• [The task]: The data should be duplicated exactly, with every word kept as it is.

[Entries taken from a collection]
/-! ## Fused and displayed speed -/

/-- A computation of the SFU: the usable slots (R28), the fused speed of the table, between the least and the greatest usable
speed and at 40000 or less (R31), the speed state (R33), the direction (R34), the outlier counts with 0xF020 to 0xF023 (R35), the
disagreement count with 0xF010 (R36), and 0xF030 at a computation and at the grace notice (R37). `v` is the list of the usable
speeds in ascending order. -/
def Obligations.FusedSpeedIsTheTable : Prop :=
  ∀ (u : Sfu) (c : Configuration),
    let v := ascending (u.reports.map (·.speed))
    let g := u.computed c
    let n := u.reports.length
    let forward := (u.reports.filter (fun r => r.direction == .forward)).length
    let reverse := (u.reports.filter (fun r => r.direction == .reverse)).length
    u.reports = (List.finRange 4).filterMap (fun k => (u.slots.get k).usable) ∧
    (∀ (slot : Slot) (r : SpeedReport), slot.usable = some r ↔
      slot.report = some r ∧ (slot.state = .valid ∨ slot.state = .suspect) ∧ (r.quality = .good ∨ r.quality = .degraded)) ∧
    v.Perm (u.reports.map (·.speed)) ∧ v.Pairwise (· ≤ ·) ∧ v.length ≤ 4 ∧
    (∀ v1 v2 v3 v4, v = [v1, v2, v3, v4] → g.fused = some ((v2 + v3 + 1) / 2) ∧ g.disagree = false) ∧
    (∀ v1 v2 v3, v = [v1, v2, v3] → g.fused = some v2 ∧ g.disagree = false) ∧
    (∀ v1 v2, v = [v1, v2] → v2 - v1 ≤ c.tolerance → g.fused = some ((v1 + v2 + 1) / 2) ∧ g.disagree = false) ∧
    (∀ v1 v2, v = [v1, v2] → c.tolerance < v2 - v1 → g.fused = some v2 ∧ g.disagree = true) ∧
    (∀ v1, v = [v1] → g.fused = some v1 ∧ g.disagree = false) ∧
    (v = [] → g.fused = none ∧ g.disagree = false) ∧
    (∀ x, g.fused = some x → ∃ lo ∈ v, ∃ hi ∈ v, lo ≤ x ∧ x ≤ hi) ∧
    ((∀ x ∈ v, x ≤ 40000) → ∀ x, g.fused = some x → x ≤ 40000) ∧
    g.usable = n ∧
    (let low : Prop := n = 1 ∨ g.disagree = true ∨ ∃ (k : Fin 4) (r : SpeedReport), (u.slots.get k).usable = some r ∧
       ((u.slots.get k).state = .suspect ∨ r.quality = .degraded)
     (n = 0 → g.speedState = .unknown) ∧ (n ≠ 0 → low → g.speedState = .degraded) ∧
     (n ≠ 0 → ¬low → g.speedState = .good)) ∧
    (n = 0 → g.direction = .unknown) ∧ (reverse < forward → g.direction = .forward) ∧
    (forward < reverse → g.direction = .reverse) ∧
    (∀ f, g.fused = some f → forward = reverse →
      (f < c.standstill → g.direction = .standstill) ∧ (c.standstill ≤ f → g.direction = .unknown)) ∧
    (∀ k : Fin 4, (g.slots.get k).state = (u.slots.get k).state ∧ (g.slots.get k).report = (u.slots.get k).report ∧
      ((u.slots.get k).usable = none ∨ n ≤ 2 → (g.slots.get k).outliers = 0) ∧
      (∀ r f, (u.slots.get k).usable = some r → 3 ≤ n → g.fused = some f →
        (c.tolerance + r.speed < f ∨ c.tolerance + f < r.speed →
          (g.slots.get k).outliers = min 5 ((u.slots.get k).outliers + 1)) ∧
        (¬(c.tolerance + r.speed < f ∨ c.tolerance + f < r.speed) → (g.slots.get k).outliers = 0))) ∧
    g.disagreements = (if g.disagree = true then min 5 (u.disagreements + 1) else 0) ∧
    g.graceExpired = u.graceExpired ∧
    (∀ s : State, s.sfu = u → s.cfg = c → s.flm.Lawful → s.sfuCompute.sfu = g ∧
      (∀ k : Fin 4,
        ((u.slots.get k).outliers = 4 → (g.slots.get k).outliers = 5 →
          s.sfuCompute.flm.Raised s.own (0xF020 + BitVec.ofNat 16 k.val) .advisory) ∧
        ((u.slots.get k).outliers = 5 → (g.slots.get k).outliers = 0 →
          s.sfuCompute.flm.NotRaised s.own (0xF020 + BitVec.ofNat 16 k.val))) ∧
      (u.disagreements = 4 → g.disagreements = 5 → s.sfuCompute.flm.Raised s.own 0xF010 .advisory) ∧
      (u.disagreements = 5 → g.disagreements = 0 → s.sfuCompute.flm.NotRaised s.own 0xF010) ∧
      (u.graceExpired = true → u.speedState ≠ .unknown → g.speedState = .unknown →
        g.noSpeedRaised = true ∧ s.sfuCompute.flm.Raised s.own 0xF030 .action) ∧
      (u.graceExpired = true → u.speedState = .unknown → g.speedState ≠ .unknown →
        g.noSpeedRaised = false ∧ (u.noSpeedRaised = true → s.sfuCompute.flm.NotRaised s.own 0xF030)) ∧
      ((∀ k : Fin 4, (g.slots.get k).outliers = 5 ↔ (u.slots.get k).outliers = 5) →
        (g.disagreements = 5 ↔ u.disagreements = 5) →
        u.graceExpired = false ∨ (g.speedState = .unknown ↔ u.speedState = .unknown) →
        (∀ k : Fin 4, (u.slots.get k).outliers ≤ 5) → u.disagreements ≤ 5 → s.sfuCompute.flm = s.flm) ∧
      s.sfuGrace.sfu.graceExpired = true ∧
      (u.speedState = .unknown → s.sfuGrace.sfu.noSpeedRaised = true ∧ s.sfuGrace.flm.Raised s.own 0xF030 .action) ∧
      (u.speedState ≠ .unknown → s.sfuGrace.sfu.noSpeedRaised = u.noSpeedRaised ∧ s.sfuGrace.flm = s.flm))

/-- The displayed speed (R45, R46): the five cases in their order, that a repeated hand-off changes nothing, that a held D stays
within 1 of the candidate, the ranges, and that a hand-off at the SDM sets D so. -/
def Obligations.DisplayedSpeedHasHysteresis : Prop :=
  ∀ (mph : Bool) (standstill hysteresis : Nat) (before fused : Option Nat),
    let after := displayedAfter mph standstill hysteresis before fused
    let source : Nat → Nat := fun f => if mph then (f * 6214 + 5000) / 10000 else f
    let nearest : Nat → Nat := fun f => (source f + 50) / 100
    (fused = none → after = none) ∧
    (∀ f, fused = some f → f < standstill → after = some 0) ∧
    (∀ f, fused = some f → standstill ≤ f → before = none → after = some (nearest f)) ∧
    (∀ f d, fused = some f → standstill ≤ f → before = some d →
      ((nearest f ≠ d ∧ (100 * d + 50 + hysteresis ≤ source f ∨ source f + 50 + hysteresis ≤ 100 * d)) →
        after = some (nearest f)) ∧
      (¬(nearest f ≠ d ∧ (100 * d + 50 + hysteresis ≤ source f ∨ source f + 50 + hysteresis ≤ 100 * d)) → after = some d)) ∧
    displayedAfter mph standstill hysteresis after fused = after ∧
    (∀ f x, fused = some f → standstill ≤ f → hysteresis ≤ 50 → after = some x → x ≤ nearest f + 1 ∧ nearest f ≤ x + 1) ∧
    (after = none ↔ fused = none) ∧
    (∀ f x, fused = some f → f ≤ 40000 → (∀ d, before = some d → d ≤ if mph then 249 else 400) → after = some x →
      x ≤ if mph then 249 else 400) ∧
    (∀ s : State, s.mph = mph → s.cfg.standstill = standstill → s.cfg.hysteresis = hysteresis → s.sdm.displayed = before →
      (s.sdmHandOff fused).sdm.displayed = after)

• [Exercise solution]:
/-! ## Fused and displayed speed -/

/-- A computation of the SFU: the usable slots (R28), the fused speed of the table, between the least and the greatest usable
speed and at 40000 or less (R31), the speed state (R33), the direction (R34), the outlier counts with 0xF020 to 0xF023 (R35), the
disagreement count with 0xF010 (R36), and 0xF030 at a computation and at the grace notice (R37). `v` is the list of the usable
speeds in ascending order. -/
def Obligations.FusedSpeedIsTheTable : Prop :=
  ∀ (u : Sfu) (c : Configuration),
    let v := ascending (u.reports.map (·.speed))
    let g := u.computed c
    let n := u.reports.length
    let forward := (u.reports.filter (fun r => r.direction == .forward)).length
    let reverse := (u.reports.filter (fun r => r.direction == .reverse)).length
    u.reports = (List.finRange 4).filterMap (fun k => (u.slots.get k).usable) ∧
    (∀ (slot : Slot) (r : SpeedReport), slot.usable = some r ↔
      slot.report = some r ∧ (slot.state = .valid ∨ slot.state = .suspect) ∧ (r.quality = .good ∨ r.quality = .degraded)) ∧
    v.Perm (u.reports.map (·.speed)) ∧ v.Pairwise (· ≤ ·) ∧ v.length ≤ 4 ∧
    (∀ v1 v2 v3 v4, v = [v1, v2, v3, v4] → g.fused = some ((v2 + v3 + 1) / 2) ∧ g.disagree = false) ∧
    (∀ v1 v2 v3, v = [v1, v2, v3] → g.fused = some v2 ∧ g.disagree = false) ∧
    (∀ v1 v2, v = [v1, v2] → v2 - v1 ≤ c.tolerance → g.fused = some ((v1 + v2 + 1) / 2) ∧ g.disagree = false) ∧
    (∀ v1 v2, v = [v1, v2] → c.tolerance < v2 - v1 → g.fused = some v2 ∧ g.disagree = true) ∧
    (∀ v1, v = [v1] → g.fused = some v1 ∧ g.disagree = false) ∧
    (v = [] → g.fused = none ∧ g.disagree = false) ∧
    (∀ x, g.fused = some x → ∃ lo ∈ v, ∃ hi ∈ v, lo ≤ x ∧ x ≤ hi) ∧
    ((∀ x ∈ v, x ≤ 40000) → ∀ x, g.fused = some x → x ≤ 40000) ∧
    g.usable = n ∧
    (let low : Prop := n = 1 ∨ g.disagree = true ∨ ∃ (k : Fin 4) (r : SpeedReport), (u.slots.get k).usable = some r ∧
       ((u.slots.get k).state = .suspect ∨ r.quality = .degraded)
     (n = 0 → g.speedState = .unknown) ∧ (n ≠ 0 → low → g.speedState = .degraded) ∧
     (n ≠ 0 → ¬low → g.speedState = .good)) ∧
    (n = 0 → g.direction = .unknown) ∧ (reverse < forward → g.direction = .forward) ∧
    (forward < reverse → g.direction = .reverse) ∧
    (∀ f, g.fused = some f → forward = reverse →
      (f < c.standstill → g.direction = .standstill) ∧ (c.standstill ≤ f → g.direction = .unknown)) ∧
    (∀ k : Fin 4, (g.slots.get k).state = (u.slots.get k).state ∧ (g.slots.get k).report = (u.slots.get k).report ∧
      ((u.slots.get k).usable = none ∨ n ≤ 2 → (g.slots.get k).outliers = 0) ∧
      (∀ r f, (u.slots.get k).usable = some r → 3 ≤ n → g.fused = some f →
        (c.tolerance + r.speed < f ∨ c.tolerance + f < r.speed →
          (g.slots.get k).outliers = min 5 ((u.slots.get k).outliers + 1)) ∧
        (¬(c.tolerance + r.speed < f ∨ c.tolerance + f < r.speed) → (g.slots.get k).outliers = 0))) ∧
    g.disagreements = (if g.disagree = true then min 5 (u.disagreements + 1) else 0) ∧
    g.graceExpired = u.graceExpired ∧
    (∀ s : State, s.sfu = u → s.cfg = c → s.flm.Lawful → s.sfuCompute.sfu = g ∧
      (∀ k : Fin 4,
        ((u.slots.get k).outliers = 4 → (g.slots.get k).outliers = 5 →
          s.sfuCompute.flm.Raised s.own (0xF020 + BitVec.ofNat 16 k.val) .advisory) ∧
        ((u.slots.get k).outliers = 5 → (g.slots.get k).outliers = 0 →
          s.sfuCompute.flm.NotRaised s.own (0xF020 + BitVec.ofNat 16 k.val))) ∧
      (u.disagreements = 4 → g.disagreements = 5 → s.sfuCompute.flm.Raised s.own 0xF010 .advisory) ∧
      (u.disagreements = 5 → g.disagreements = 0 → s.sfuCompute.flm.NotRaised s.own 0xF010) ∧
      (u.graceExpired = true → u.speedState ≠ .unknown → g.speedState = .unknown →
        g.noSpeedRaised = true ∧ s.sfuCompute.flm.Raised s.own 0xF030 .action) ∧
      (u.graceExpired = true → u.speedState = .unknown → g.speedState ≠ .unknown →
        g.noSpeedRaised = false ∧ (u.noSpeedRaised = true → s.sfuCompute.flm.NotRaised s.own 0xF030)) ∧
      ((∀ k : Fin 4, (g.slots.get k).outliers = 5 ↔ (u.slots.get k).outliers = 5) →
        (g.disagreements = 5 ↔ u.disagreements = 5) →
        u.graceExpired = false ∨ (g.speedState = .unknown ↔ u.speedState = .unknown) →
        (∀ k : Fin 4, (u.slots.get k).outliers ≤ 5) → u.disagreements ≤ 5 → s.sfuCompute.flm = s.flm) ∧
      s.sfuGrace.sfu.graceExpired = true ∧
      (u.speedState = .unknown → s.sfuGrace.sfu.noSpeedRaised = true ∧ s.sfuGrace.flm.Raised s.own 0xF030 .action) ∧
      (u.speedState ≠ .unknown → s.sfuGrace.sfu.noSpeedRaised = u.noSpeedRaised ∧ s.sfuGrace.flm = s.flm))

/-- The displayed speed (R45, R46): the five cases in their order, that a repeated hand-off changes nothing, that a held D stays
within 1 of the candidate, the ranges, and that a hand-off at the SDM sets D so. -/
def Obligations.DisplayedSpeedHasHysteresis : Prop :=
  ∀ (mph : Bool) (standstill hysteresis : Nat) (before fused : Option Nat),
    let after := displayedAfter mph standstill hysteresis before fused
    let source : Nat → Nat := fun f => if mph then (f * 6214 + 5000) / 10000 else f
    let nearest : Nat → Nat := fun f => (source f + 50) / 100
    (fused = none → after = none) ∧
    (∀ f, fused = some f → f < standstill → after = some 0) ∧
    (∀ f, fused = some f → standstill ≤ f → before = none → after = some (nearest f)) ∧
    (∀ f d, fused = some f → standstill ≤ f → before = some d →
      ((nearest f ≠ d ∧ (100 * d + 50 + hysteresis ≤ source f ∨ source f + 50 + hysteresis ≤ 100 * d)) →
        after = some (nearest f)) ∧
      (¬(nearest f ≠ d ∧ (100 * d + 50 + hysteresis ≤ source f ∨ source f + 50 + hysteresis ≤ 100 * d)) → after = some d)) ∧
    displayedAfter mph standstill hysteresis after fused = after ∧
    (∀ f x, fused = some f → standstill ≤ f → hysteresis ≤ 50 → after = some x → x ≤ nearest f + 1 ∧ nearest f ≤ x + 1) ∧
    (after = none ↔ fused = none) ∧
    (∀ f x, fused = some f → f ≤ 40000 → (∀ d, before = some d → d ≤ if mph then 249 else 400) → after = some x →
      x ≤ if mph then 249 else 400) ∧
    (∀ s : State, s.mph = mph → s.cfg.standstill = standstill → s.cfg.hysteresis = hysteresis → s.sdm.displayed = before →
      (s.sdmHandOff fused).sdm.displayed = after)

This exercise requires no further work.